Freud’un analizlerinden anlaşıldığı kadarıyla, zeki ve sevimli bir çocuk olan Graf, bu durumla oldukça iyi şekilde baş etmiş gibi görünüyor;

[quote_box_center]

Baba: Biliyor musun, eğer cinsel organınla (pipinle) oynamayı bırakırsan, artık atlardan korkmayacaksın.

Hans: Ama ben artık pipimle oynamıyorum.

Baba: Ama oynamak istiyorsun.

Hans: Olabilir ama istemek yapmakla aynı şey değildir.

[/quote_box_center]

Çocuklar, her konuda olduğu gibi cinsel organları konusunda da oldukça meraklı olabilirler. Dokundukları zaman zevk aldıkları, günden güne değişen, karşı cinsteki yaşıtlarında farklı şekilde bulunan bir organla oynamaları, denemeler yapmaları, onu dikkatli şekilde incelemeleri oldukça normal bir durum. Bu tarz durumlarla karşılaşıldığında çocuğu cinsel organını kesmekle ya da kendisini cezalandırmakla tehdit etmek, çocuğa ya da size yardımcı olmayacağı gibi çocukta travmatik durumların ortaya çıkmasına sebep olabilir.

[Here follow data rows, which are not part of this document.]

-- ==== Sys2Proof/Syntax.lean ====
section
/-!
DEFINITION. The commands of the Colvek 3120: one constructor of `Instr` per row of spec/opcode_table.json, in the
table's order, with the row's operands. A command is an event at the engine's edge (a character error, a message end,
a frame marker, an edge of an input pin), a message handed to the block that takes it, or one of the engine's own
named events. The table gives no operands and no bits; the operands are the model's (log entry 2).
-/
namespace Sys2Proof

/-- A complete message as the receiver has collected it (R2): the start character has been taken, the payload holds as
many bytes as the length byte says, and two check bytes have followed it. -/
structure RxMessage where
  kind : Byte
  dest : Byte
  source : Byte
  payload : List Byte
  check : Half
deriving DecidableEq, Repr

/-- What the engine's converters read at one frame advance: one sample of the cabinet bus voltage (R167), and the 16
samples of each measuring channel in the frame that ends there (R157). The samples are looked at only when a
calibration attempt or a step integration ends at that frame advance. -/
structure Readings where
  bus : Half
  main : Samples
  check : Samples
deriving DecidableEq, Repr

/-- What a foreign-voltage comparator has seen in one of its 200 microsecond windows: the peak magnitudes of its three
voltages, in hundredths of a volt, AC or DC (R156). -/
structure LinePeaks where
  tipGround : Nat
  ringGround : Nat
  tipRing : Nat
deriving DecidableEq, Repr

/-- What a ground-fault comparator senses: the DC resistance from each wire to ground, in ohms (R156). -/
structure WireResistances where
  tip : Nat
  ring : Nat
deriving DecidableEq, Repr

/-- The fields of a CONFIGURE ENGINE after tag and form (R185). -/
structure EngineFields where
  fitted : Half
  weight : Byte
  reserved : Byte
  fvLimit : Half
  irThreshold : Half
  kmcap : Byte
  balanceLimit : Byte
  va : Half
  vb : Half
  vc : Half
  b1 : Half
  b2 : Half
  pBase : Half
  pTest : Half
  pSrc : Half
deriving DecidableEq, Repr

/-- The fields of a CONFIGURE PORT after tag and form (R185). -/
structure PortFields where
  port : Byte
  cls : Byte
  weight : Byte
  limit : Half
  binder : Byte
  linkMode : Byte
  linkPriority : Byte
  fvdMode : Byte
  fvdPriority : Byte
  gfltMode : Byte
  gfltPriority : Byte
  pServ : Half
  pIso : Half
deriving DecidableEq, Repr

/-- The commands, in the order of spec/opcode_table.json. `src` is a message's source address and `tag` its tag. -/
inductive Instr where
  /-- POWER_ON_RESET: RESET returns high; the straps, the comparator outputs (bit p for port p) and the MAINS level
  as they stand at that moment (R178, R122, R166). -/
  | powerOnReset (strap : BitVec 4) (fvd gflt : BitVec 12) (mains : Bool)
  /-- MESSAGE_END: 11 idle bit times have followed a complete message (R13, R14). -/
  | messageEnd (m : RxMessage)
  /-- RX_BYTE_ERROR: a character with a bad stop bit inside a message (R13). -/
  | rxByteError
  /-- RX_LENGTH_ERROR: a length byte above 48, or a character after the second check byte (R13). -/
  | rxLengthError
  /-- RX_SHORT_ERROR: 11 idle bit times before the declared payload and check have arrived (R13). -/
  | rxShortError
  /-- DISCARDING_END: 11 idle bit times in DISCARDING (R13). -/
  | discardingEnd
  /-- TRANSMIT_START: the line has been idle for `idle` bit times, the class gap of the next entry or more (R5). -/
  | transmitStart (idle : Nat)
  /-- TRANSMISSION_COMPLETE: every character has been read back unchanged (R6). -/
  | transmissionComplete
  /-- COLLISION: a character read back differs from the one driven (R7). -/
  | collision
  /-- BACKOFF_END: the line has been idle for `idle` bit times, the backoff wait or more (R8). -/
  | backoffEnd (idle : Nat)
  /-- DEMAND from a peer, handed to the PVU (R24). -/
  | demand (src : Byte) (epoch : Half) (amount weight : Byte)
  /-- SPAN CLAIM from a peer, handed to the PVU (R25). -/
  | spanClaim (src : Byte) (epoch : Half) (start len : Byte)
  /-- LOAD from a peer, handed to the PVU (R26). -/
  | load (src : Byte) (epoch eWant sWant fWant present : Half) (tier : Byte)
  /-- CLAIM from a peer, handed to the PVU (R30, R35, R36). -/
  | claim (src resource : Byte) (stamp : Half)
  /-- HOLD from a peer, handed to the PVU (R30, R35, R37). -/
  | hold (src resource : Byte) (stamp : Half)
  /-- RELEASE from a peer, handed to the PVU (R31). -/
  | release (src resource : Byte)
  /-- VIEW_ENTRY_EXPIRY: the silence of a peer-held view entry reaches 200 (R32). -/
  | viewEntryExpiry (r : ResourceNo)
  /-- SETTLE_END: the settle count of a claim reaches 0 (R35). -/
  | settleEnd (r : ResourceNo)
  /-- HOLD_REFRESH: the refresh count of a HELD claim reaches 64 (R36). -/
  | holdRefresh (r : ResourceNo)
  /-- CLAIM_LAPSE: the unused count of a HELD binder claim reaches 32 (R38). -/
  | claimLapse (b : BinderNo)
  /-- HOLD_OFF_END: the hold-off of a lapsed binder claim ends (R38). -/
  | holdOffEnd (b : BinderNo)
  /-- PORT_DIVISION_COMPLETION: the port division in flight in the AU ends (R51, R81). -/
  | portDivisionCompletion
  /-- STATION_SHARE_COMPLETION: the station share in flight in the AU ends (R51, R73). -/
  | stationShareCompletion
  /-- POWER_SHARE_COMPLETION: the power share in flight in the AU ends (R51, R174). -/
  | powerShareCompletion
  /-- FRAME_MARKER: a marker arrives with its frame number, its 32 status bytes and its check (R58, R185), `elapsed`
  microseconds after the last valid marker (R62), and `readings` are what the converters read at it. -/
  | frameMarker (number : Half) (status : Vector Byte 32) (check : Half) (elapsed : Nat) (readings : Readings)
  /-- FRAME_TIMER_EXPIRY: one timer period has passed with no valid marker (R61). -/
  | frameTimerExpiry (readings : Readings)
  /-- SYNC_LOST: the miss count reaches 3 in RESYNC or SYNC (R67). -/
  | syncLost
  /-- EPOCH_START: a change of F div 8 (R69). -/
  | epochStart
  /-- SHARE_CUT: the share cut of the epoch is due (R72). -/
  | shareCut
  /-- DOWNSTREAM_SEGMENT: a downstream segment arrives with the fields of R59 and its check (R185). -/
  | downstreamSegment (station port len : Byte) (payload : List Byte) (check : Half)
  /-- PACKET_ARRIVAL: the last byte of a packet has been received from a port's transceiver (R97). -/
  | packetArrival (p : PortNo) (data : List Byte)
  /-- DRAIN_END: a port's held count or its drain count reaches 0 (R101). -/
  | drainEnd (p : PortNo)
  /-- LINK_INDICATION: the transceiver reports link up or down (R110). -/
  | linkIndication (p : PortNo) (up : Bool)
  /-- FVD_EDGE: a window of the foreign-voltage comparator ends with these peaks, which may change its output (R156,
  R122, R131). -/
  | fvdEdge (p : PortNo) (peaks : LinePeaks)
  /-- GFLT_EDGE: the ground-fault comparator senses these resistances, which may change its output (R156, R122, R124). -/
  | gfltEdge (p : PortNo) (sensed : WireResistances)
  /-- ISOLATION_EXIT: a port's exit count reaches 64 (R132). -/
  | isolationExit (p : PortNo)
  /-- TEST ORDER, handed to the CSU (R135). -/
  | testOrder (src : Byte) (tag : Half) (port kind priority : Byte) (holdTime : Half)
  /-- TEST CANCEL, handed to the CSU (R151). -/
  | testCancel (src : Byte) (tag : Half)
  /-- TEST_START: selection starts the queue head (R138). -/
  | testStart
  /-- TEST_RESUME: selection resumes the top context (R147). -/
  | testResume
  /-- CLAIM_WAIT_TIMEOUT: the claim wait count of a test in CLAIM reaches 256 (R140). -/
  | claimWaitTimeout
  /-- CALIBRATION_ATTEMPT_END: the fourth frame of a calibration attempt ends with these samples (R158). -/
  | calibrationAttemptEnd (main check : Samples)
  /-- STEP_SETTLE_END: a step's settle count runs out (R143). -/
  | stepSettleEnd
  /-- DISCHARGE_END: the 200 microsecond discharge of a charge-time step ends (R163). -/
  | dischargeEnd
  /-- CHARGE_TIMER_STOP: the main channel reaches 1.00 V at this count of microseconds, or the count is 65535 (R163). -/
  | chargeTimerStop (count : Nat)
  /-- STEP_COMPLETION: a step's integration frame ends with these samples (R143). -/
  | stepCompletion (main check : Samples)
  /-- ACCESS_HOLD_END: the remaining hold of a connected ACCESS test reaches 0 (R145). -/
  | accessHoldEnd
  /-- MAINS_FALL: a falling edge of MAINS (R166, R169). -/
  | mainsFall
  /-- MAINS_RISE: a rising edge of MAINS (R166). -/
  | mainsRise
  /-- POWER_EPOCH_START: a change of F div 64 (R167, R168, R172). -/
  | powerEpochStart
  /-- POWER_EVALUATION: a power evaluation is due (R173). -/
  | powerEvaluation
  /-- CONFIGURE ENGINE, handed to the CSU (R179). -/
  | configureEngine (src : Byte) (tag : Half) (fields : EngineFields)
  /-- CONFIGURE PORT, handed to the CSU (R179). -/
  | configurePort (src : Byte) (tag : Half) (fields : PortFields)
  /-- RESTART, handed to the CSU (R182). -/
  | restart (src : Byte) (tag : Half)
  /-- CLEAR EVENTS with its report number and its pairs of port and condition, handed to the CSU (R127). -/
  | clearEvents (src : Byte) (tag : Half) (report : Byte) (pairs : List (Byte × Byte))
  /-- STATUS QUERY for ENGINE, handed to the CSU (R20, R183). -/
  | statusQueryEngine (src : Byte) (tag : Half) (clear : Byte)
  /-- STATUS QUERY for PORT `index` (R106, R183). -/
  | statusQueryPort (src : Byte) (tag : Half) (index clear : Byte)
  /-- STATUS QUERY for EVENTS (R126, R183). -/
  | statusQueryEvents (src : Byte) (tag : Half)
  /-- STATUS QUERY for TESTS (R153, R183). -/
  | statusQueryTests (src : Byte) (tag : Half)
  /-- STATUS QUERY for LOG entry `index` (R153, R183). -/
  | statusQueryLog (src : Byte) (tag : Half) (index : Byte)
  /-- STATUS QUERY for CLAIMS (R28, R183). -/
  | statusQueryClaims (src : Byte) (tag : Half)
  /-- STATUS QUERY for PEER `index` (R23, R183). -/
  | statusQueryPeer (src : Byte) (tag : Half) (index : Byte)
  /-- MESSAGE_BEGIN: a correctly framed start character arrives (R13). -/
  | messageBegin
  /-- NON_START_CHARACTER: any other character arrives (R13). -/
  | nonStartCharacter
  /-- STATUS QUERY whose selector code is none of the seven (R183). -/
  | statusQueryUnknownSelector (src : Byte) (tag : Half) (selector : Byte)
deriving DecidableEq, Repr

end Sys2Proof
end

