/-- R166 to R172, R177: a rise of MAINS after a fall makes the state RETURNED; a fall makes it ABSENT with the plain tier of
the last mean, or 1 where there is none, and in RUN a LOAD and an evaluation follow. A power epoch start forms the mean,
judges the tier from it on battery, with a margin of 20 towards a better tier, and offers LOAD in RUN. An entry to tier 3
or 4 ends every test with POWER and clears the power reference, and one to tier 4 sheds every port at once. Without an
engine part a judged tier is only not 0 (log entry 4). A window without a sample keeps the last mean (by inference, log
entry 26), and a level that does not change or an epoch that has started changes nothing (the model's choice, log entries 2
and 15). -/
def Obligations.PowerFollowsMainsAndVoltage : Prop :=
  (∀ (s : State) (e : EnginePart), s.csu.engine = some e →
    let effects (t : State) : Prop := s.tierEffects t ∧
      ∀ x, s.runsAlone x → (∀ p, (s.cell p .link).mode.isLevel = false) → s.pmg.tier.val < 3 → 3 ≤ t.pmg.tier.val →
        s.testEnded t x (some .power)
    s.loadsAre e ∧
    (s.pmg.pin = true → exec .mainsRise s = .next s) ∧
    (s.pmg.pin = false → exec .mainsRise s = .next (s.setPmg { s.pmg with
      pin := true, mains := if s.pmg.mains = .absent then .returned else s.pmg.mains })) ∧
    (s.pmg.pin = false → exec .mainsFall s = .next s) ∧
    (s.pmg.pin = true → ∃ t, exec .mainsFall s = .next t ∧ t.pmg.mains = .absent ∧ t.pmg.pin = false ∧
      t.pmg.lastMean = s.pmg.lastMean ∧ t.pmg.samples = s.pmg.samples ∧
      (s.pmg.lastMean = none → t.pmg.tier = 1) ∧ (∀ v, s.pmg.lastMean = some v → t.pmg.tier.val = tierOf e v) ∧
      effects t ∧
      (s.csu.state = .run → t.pmg.evaluation = s.pmg.evaluation + 1 ∧
        t.pmg.lastEvaluation = some (s.uls.f.toNat / 64) ∧ (s.noTests → t.pbi = (s.offer (s.loadAtTier t.pmg.tier)).pbi)) ∧
      (s.csu.state ≠ .run → t.pmg.evaluation = s.pmg.evaluation ∧ t.pmg.lastEvaluation = s.pmg.lastEvaluation ∧
        (s.noTests → t.pbi = s.pbi))) ∧
    (s.pmg.powerEpoch = s.uls.f.toNat / 64 → exec .powerEpochStart s = .next s) ∧
    (s.pmg.powerEpoch ≠ s.uls.f.toNat / 64 → ∃ t, exec .powerEpochStart s = .next t ∧
      t.pmg.powerEpoch = s.uls.f.toNat / 64 ∧ t.pmg.mains = s.pmg.mains ∧ t.pmg.samples = s.pmg.samples ∧
      (s.pmg.samples = [] → t.pmg.lastMean = s.pmg.lastMean ∧ t.pmg.tier = s.pmg.tier) ∧
      (s.pmg.samples ≠ [] →
        let v := (s.pmg.samples.map BitVec.toNat).sum / s.pmg.samples.length
        t.pmg.lastMean = some v ∧
        (s.pmg.mains ≠ .present → t.pmg.tier.val =
          if s.pmg.tier.val < tierOf e v then tierOf e v
          else if tierOf e v < s.pmg.tier.val ∧ marginTierOf e v < s.pmg.tier.val then marginTierOf e v
          else s.pmg.tier.val)) ∧
      effects t ∧
      (s.pmg.mains = .present → t.pmg.tier = s.pmg.tier) ∧
      ((s.settled = true ∧ s.pmg.mains = .present) ∨ s.noTests →
        t.pbi = if s.csu.state = .run then (s.offer (s.loadAtTier t.pmg.tier)).pbi else s.pbi))) ∧
  ∀ s : State, s.csu.engine = none →
    (s.pmg.pin = true → ∃ t, exec .mainsFall s = .next t ∧ t.pmg.mains = .absent ∧ t.pmg.pin = false ∧
      (s.pmg.lastMean = none → t.pmg.tier = 1) ∧ (s.pmg.lastMean ≠ none → 1 ≤ t.pmg.tier.val)) ∧
    (s.pmg.powerEpoch ≠ s.uls.f.toNat / 64 → ∃ t, exec .powerEpochStart s = .next t ∧
      (s.pmg.samples = [] ∨ s.pmg.mains = .present → t.pmg.tier = s.pmg.tier) ∧
      (s.pmg.samples ≠ [] → s.pmg.mains ≠ .present → 1 ≤ t.pmg.tier.val))
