theorem witness_ForeignVoltageIsolates :
    let hit := run.setLine 0 { run.line 0 with fvdLevel := true }
    (∀ s ∈ [run, hit, inState run 0 .off, inState run 0 (.draining .shed), inState run 0 .isolated,
        flagged (inState run 0 .inTest) 0 fun r => { r with returnState := some .off }],
      s.settled = true ∧ s.portsOk = true ∧ (s.cell 0 .fvd).mode = .none) ∧
    (hit.line 0).fvdLevel = true ∧ (run.line 0).fvdLevel = false ∧ run.csu.state ≠ .unconfigured ∧
    bare.csu.state = .unconfigured ∧ (run.port 0).state ≠ .isolated ∧
    ((inState run 0 .isolated).port 0).returnState = some .inService ∧ (run.cell 0 .link).mode.isLevel = false := by
  decide +kernel

/-- A test's port IN TEST with a step that needs no source, with one that does, and for ACCESS; and a port that drains for
a test, or for SHED with a take waiting, of another kind than FV and of kind FV. -/
theorem witness_ForeignVoltageIsolates_tests :
    let plain := test .ir .step 1 .integrating
    let sourced := test .ir .step 5 .integrating
    let access := test .access .connected 1 .notBegun
    let other := sent .ir .claim
    let fv := sent .fv .claim
    (∀ x ∈ [plain, sourced, access], (testing x).settled = true ∧ (testing x).portsOk = true ∧
      ((testing x).line 0).fvdLevel = false ∧ ((testing x).port 0).returnState = none ∧ 1 ≤ x.step) ∧
    (plain.entry.kind.steps[plain.step - 1]? = some (.voltage, .tg) ∧
      sourced.entry.kind.steps[sourced.step - 1]? = some (.resistance, .tg)) ∧
    ((testing sourced).runsAlone sourced ∧ (testing access).runsAlone access) ∧
    (∀ st ∈ [PortState.draining .test, .draining .shed], ∀ x ∈ [other, fv], (taking x st).settled = true ∧
      (taking x st).portsOk = true ∧ ((taking x st).line 0).fvdLevel = false ∧ (taking x st).pmg.tier.val < 3 ∧
      ((taking x st).cell 0 .fvd).mode = .none) ∧
    (taking other (.draining .test)).runsAlone other ∧ (taking other (.draining .shed)).runsAlone other :=
  ⟨by decide +kernel, by decide, ⟨runs_alone _ _ (by decide +kernel), runs_alone _ _ (by decide +kernel)⟩,
    by decide +kernel, runs_alone _ _ (by decide +kernel), runs_alone _ _ (by decide +kernel)⟩

theorem witness_EventsAreShownAndCleared :
    run.fromStation 30 = true ∧ bare.fromStation 30 = true ∧ bare.csu.state = .unconfigured ∧
      run.csu.state ≠ .unconfigured ∧ ¬ (12#8).toNat < 12 ∧ (3 : Byte) ≠ run.leu.report ∧ (0 : Byte) = run.leu.report ∧
      ∀ x ∈ [((11 : Byte), (2 : Byte))], x.1.toNat < 12 ∧ x.2.toNat < 3 := by
  refine ⟨by decide +kernel, by decide +kernel, by decide +kernel, by decide +kernel, by decide, by decide +kernel,
    by decide +kernel, ?_⟩
  simp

Neyse ki günümüzde bilinçli anne ve babalar çocuklarının cinsel gelişimiyle ilgili daha fazla şey öğrenmeye çalışarak yanlış uygulamalardan mümkün olabildiğince kaçınıyorlar.

Çocukla cinsellik hakkında konuşurken dikkat edilmesi gereken noktalar

Çocuğa cinsellikle ilgili konulardan bahsederken kesinlikle yalan söylenmemesi ve güveninin kırılmaması en önemli noktalardan biri. Panik halinde söylediğiniz ‘’Bir daha aynı şeyi yaparsan seni burada bırakıp gideceğim ve bir daha gelmeyeceğim’’ gibi bir söylem, gerçekçi olmadığı için problem çözümünde etkili olabilecek bir yol değil. Aynı şekilde ”Seni leylekler getirdi.” gibi gerçekçi olmayan söylemler de, bilgiye erişimin çok kolay olduğu günümüzde, çocuğun ebeveynlerine olan güvenini sarsabilir.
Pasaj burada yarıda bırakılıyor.